___ The data ___
-- ==== Sys2Proof/Laws/Frames.lean ====
section
/-! SUPPORT. For each shared operation, the fields it leaves alone. -/

namespace Sys2Proof.Machine

/-! ## startTimer -/

section

variable (s : State) (i : SourceNo) (k : TimerKind) (l : Half)

@[simp] theorem State.sources_startTimer : (s.startTimer i k l).sources = s.sources := by unfold State.startTimer; split <;> rfl
@[simp] theorem State.claims_startTimer : (s.startTimer i k l).claims = s.claims := by unfold State.startTimer; split <;> rfl
@[simp] theorem State.partTime_startTimer : (s.startTimer i k l).partTime = s.partTime := by unfold State.startTimer; split <;> rfl
@[simp] theorem State.lines_startTimer : (s.startTimer i k l).lines = s.lines := by unfold State.startTimer; split <;> rfl
@[simp] theorem State.samplerTime_startTimer : (s.startTimer i k l).samplerTime = s.samplerTime := by unfold State.startTimer; split <;> rfl
@[simp] theorem State.offers_startTimer : (s.startTimer i k l).offers = s.offers := by unfold State.startTimer; split <;> rfl
@[simp] theorem State.queues_startTimer : (s.startTimer i k l).queues = s.queues := by unfold State.startTimer; split <;> rfl
@[simp] theorem State.links_startTimer : (s.startTimer i k l).links = s.links := by unfold State.startTimer; split <;> rfl
@[simp] theorem State.power_startTimer : (s.startTimer i k l).power = s.power := by unfold State.startTimer; split <;> rfl
@[simp] theorem State.wakingSince_startTimer : (s.startTimer i k l).wakingSince = s.wakingSince := by unfold State.startTimer; split <;> rfl
@[simp] theorem State.initTime_startTimer : (s.startTimer i k l).initTime = s.initTime := by unfold State.startTimer; split <;> rfl
@[simp] theorem State.wakeReports_startTimer : (s.startTimer i k l).wakeReports = s.wakeReports := by unfold State.startTimer; split <;> rfl
@[simp] theorem State.resetnLow_startTimer : (s.startTimer i k l).resetnLow = s.resetnLow := by unfold State.startTimer; split <;> rfl
@[simp] theorem State.supplyReady_startTimer : (s.startTimer i k l).supplyReady = s.supplyReady := by unfold State.startTimer; split <;> rfl
@[simp] theorem State.hold_startTimer : (s.startTimer i k l).hold = s.hold := by unfold State.startTimer; split <;> rfl
@[simp] theorem State.settings_startTimer : (s.startTimer i k l).settings = s.settings := by unfold State.startTimer; split <;> rfl
@[simp] theorem State.pending_startTimer : (s.startTimer i k l).pending = s.pending := by unfold State.startTimer; split <;> rfl
@[simp] theorem State.source_startTimer (j : SourceNo) : (s.startTimer i k l).source j = s.source j := by
  simp only [State.source, State.sources_startTimer]
@[simp] theorem State.claimList_startTimer (j : Port) : (s.startTimer i k l).claimList j = s.claimList j := by
  simp only [State.claimList, State.claims_startTimer]
@[simp] theorem State.line_startTimer (j : LineNo) : (s.startTimer i k l).line j = s.line j := by
  simp only [State.line, State.lines_startTimer]
@[simp] theorem State.offer_startTimer (j : Port) : (s.startTimer i k l).offer j = s.offer j := by
  simp only [State.offer, State.offers_startTimer]
@[simp] theorem State.queue_startTimer (j : Port) : (s.startTimer i k l).queue j = s.queue j := by
  simp only [State.queue, State.queues_startTimer]
@[simp] theorem State.link_startTimer (j : Port) : (s.startTimer i k l).link j = s.link j := by
  simp only [State.link, State.links_startTimer]
@[simp] theorem State.inHold_startTimer : (s.startTimer i k l).inHold = s.inHold := by
  simp only [State.inHold, State.hold_startTimer]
___
» Task to carry out: Would you print, exactly as written, every line above from the one holding "simp only [State.source, State.sources_startTimer]" through the one holding "simp only [State.link, State.links_startTimer]", with both included and no other lines?

» Response box:
  simp only [State.source, State.sources_startTimer]
@[simp] theorem State.claimList_startTimer (j : Port) : (s.startTimer i k l).claimList j = s.claimList j := by
  simp only [State.claimList, State.claims_startTimer]
@[simp] theorem State.line_startTimer (j : LineNo) : (s.startTimer i k l).line j = s.line j := by
  simp only [State.line, State.lines_startTimer]
@[simp] theorem State.offer_startTimer (j : Port) : (s.startTimer i k l).offer j = s.offer j := by
  simp only [State.offer, State.offers_startTimer]
@[simp] theorem State.queue_startTimer (j : Port) : (s.startTimer i k l).queue j = s.queue j := by
  simp only [State.queue, State.queues_startTimer]
@[simp] theorem State.link_startTimer (j : Port) : (s.startTimer i k l).link j = s.link j := by
  simp only [State.link, State.links_startTimer]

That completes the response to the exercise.